By Geoff Geddes, for Swine Innovation Porc

“In January, 2014 at the Banff Pork Seminar, we announced that PED had come to Canada,” said Dr. Brockhoff. “Today, we’re announcing that PED has arrived in Alberta. That disease has been an excellent teacher when it comes to our foreign animal disease preparedness, and gives us much to think about as we turn our attention to ASF.”

African Swine Fever first entered Europe in 1957, circulated slowly until the mid-1980s, and was thought to be eradicated before being brought to the nation of Georgia in 2007 via international waste. Since then, it has moved slowly and steadily across Eastern Europe and into China.

As recently as six months ago, few in North America had even heard of ASF, largely because it was not affecting areas of importance for global pork production. With the disease’s appearance in countries like China and Belgium, however, and its growing proximity to France and Germany, the issue is hitting closer to home.

“The virus is moved largely by human activity,” said Dr. Brockhoff. “We transport it around the planet by carrying infected food across borders, moving pigs or leaving garbage where we shouldn’t.”
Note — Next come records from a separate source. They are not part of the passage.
-- ==== Sys2Proof/Safety.lean ====
section
/-! DEFINITION. What counts as a good state and a good response: the invariants of `10_state.md` rules
R24, R28, R30, R31, R35, R37, R38 and `44_control.md` rule R231, and the shape of responses of
`30_encoding.md` rules R83 to R85. -/

namespace Sys2Proof.Machine

/-- A timer that is not running shows 0 (rule R182), and a running one never shows more than its
duration (rules R181, R183). -/
def Timer.Within (T : Word32) (t : Timer) : Prop :=
  (t.ts ≠ .running → t.rem = 0#32) ∧ t.rem ≤ T

/-- The RSSI record is zero before the first sample of a call, and its sum lies between `count` times
the least and `count` times the greatest sample, so that it never overflows 48 bits (rules R31, R226). -/
def RssiStats.Bounded (r : RssiStats) : Prop :=
  (r.count = 0#32 → r = {}) ∧
  (r.min.toInt * r.count.toNat ≤ r.sum.toInt ∧ r.sum.toInt ≤ r.max.toInt * r.count.toNat)

/-- What holds of the half of origin `o` at every command boundary. -/
structure Half.Invariant (c : Cfg) (o : Origin) (h : Half) : Prop where
  /-- No rule writes `Ending` (rule R27). -/
  not_ending : h.st ≠ .ending
  /-- The timeout timer runs exactly while a call is open, and is never expired (rule R30). -/
  timer : h.tmo.ts = if h.st = .idle then .stopped else .running
  timer_within : h.tmo.Within (timeoutMs c o)
  /-- The cache has `LC_LEN` bytes, all zero until a decode (rules R26, R32, R252). -/
  lc_length : h.lc.length = c.lcLen
  lc_unset : h.lcValid = false → h.lc = zeros c.lcLen
  rssi : h.rssi.Bounded

/-- What holds of the block at every command boundary. -/
structure Block.Invariant (c : Cfg) (b : Block) : Prop where
  /-- The latch and its cause agree (rules R24, R262). -/
  latch : b.faultCause = if b.fault then codecShort else 0#8
  halves : ∀ o, (b.half o).Invariant c o
  /-- At most one half is not Idle (rule R28). -/
  one_owner : b.rf.st = .idle ∨ b.net.st = .idle
  /-- The open call is the context's (rule R35). -/
  owner_context : ∀ o, (b.half o).st ≠ .idle → b.ctx.valid = true ∧ b.ctx.owner = o
  /-- The hang timer runs exactly while the context is valid and no call is open (rule R30). -/
  hang : b.ctx.hang.ts =
    if b.ctx.valid = true ∧ b.rf.st = .idle ∧ b.net.st = .idle then .running else .stopped
  hang_within : b.ctx.hang.Within c.hangMs
  /-- A context that is not valid is clear (rule R37). -/
  context_clear : b.ctx.valid = false → b.ctx = {}
  /-- Ids have `ID_W` bits (rules R9, R34). -/
  ids : b.ctx.dst.toNat < 2 ^ c.idW ∧ b.ctx.src.toNat < 2 ^ c.idW
  /-- The network half never holds a sample (rule R31). -/
  net_rssi : b.net.rssi.count = 0#32
  /-- The queue is bounded and holds whole frames (rules R38, R173). -/
  queue_bound : b.q.length ≤ c.queueDepth
  queue_frames : ∀ e ∈ b.q, e.bytes.length = c.frameLen
  pend_frame : b.pend.bytes.length = c.frameLen
  /-- An empty pending slot shows its reset value (rules R40, R241). -/
  pend_clear : b.pend.valid = false → b.pend = { bytes := zeros c.frameLen }

/-- A good state of the machine. -/
def State.Invariant (s : State) : Prop := s.blk.Invariant cfg

/-- What rules R83 to R85 say of every response: the lengths fit their fields, at most three events,
`RESULT` is 0 unless the status is `0x00`, and `BP` comes only with an accepted frame. -/
structure Response.WellShaped (r : Response) : Prop where
  payload_fits : r.payload.length ≤ 65535
  events_fit : r.events.length ≤ 3
  result_ok : r.result = true → r.status = .ok
  bp_accepted : r.bp = true → r.status = .ok ∧ r.result = true

/-- The frames the block has accepted for delivery and not yet delivered, next first: the queue, then
the pending frame (rule R41). -/
def Block.undelivered (b : Block) : List QEntry :=
  b.q ++ if b.pend.valid then [⟨b.pend.origin, b.pend.bytes⟩] else []

/-- The command that presents a frame of origin `o` (rules R234, R236). -/
def offer (o : Origin) (rssi : Option (BitVec 16)) (F : Buffer) : Instr :=
  match o with
  | .rf => .procframe rssi F
  | .net => .procnet (some F)

/-- The sample such a command carries: none on the network path (rule R236). -/
def sampleOf (o : Origin) (rssi : Option (BitVec 16)) : Option (BitVec 16) :=
  match o with
  | .rf => rssi
  | .net => none

/-- Command `i`, under configuration `c`, takes the machine from `s` to `t`; and if `c` is the
hardware's configuration, so does `exec`. Statements that say what a frame of some kind does are made
about every configuration, because whether a frame of that kind exists depends on it. -/
def Runs (c : Cfg) (i : Instr) (s t : State) : Prop :=
  t = s.answer (perform c i s.blk) ∧ (c = cfg → exec i s = .next t)

end Sys2Proof.Machine
end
You can’t stop what you can’t spot

So what could be worse than a spreading, contagious and fatal pig disease threat? How about one that is hard to spot?

“On paper, most vets would say that ASF should be easy to see. In reality, though, at farms where it breaks it often survives for days or weeks before anyone detects it, as it can look like so many other diseases.”

It all adds up to what Dr. Brockhoff calls an “increasing concern and significant risk to the Canadian pork sector”. ASF circulates naturally in different wild pig populations in Africa like warthogs and bush pigs. Those animals don’t die from the disease, but rather act as reservoirs, giving the virus a chance to move on. By contrast, ASF would kill domestic pigs in Canada and the United States.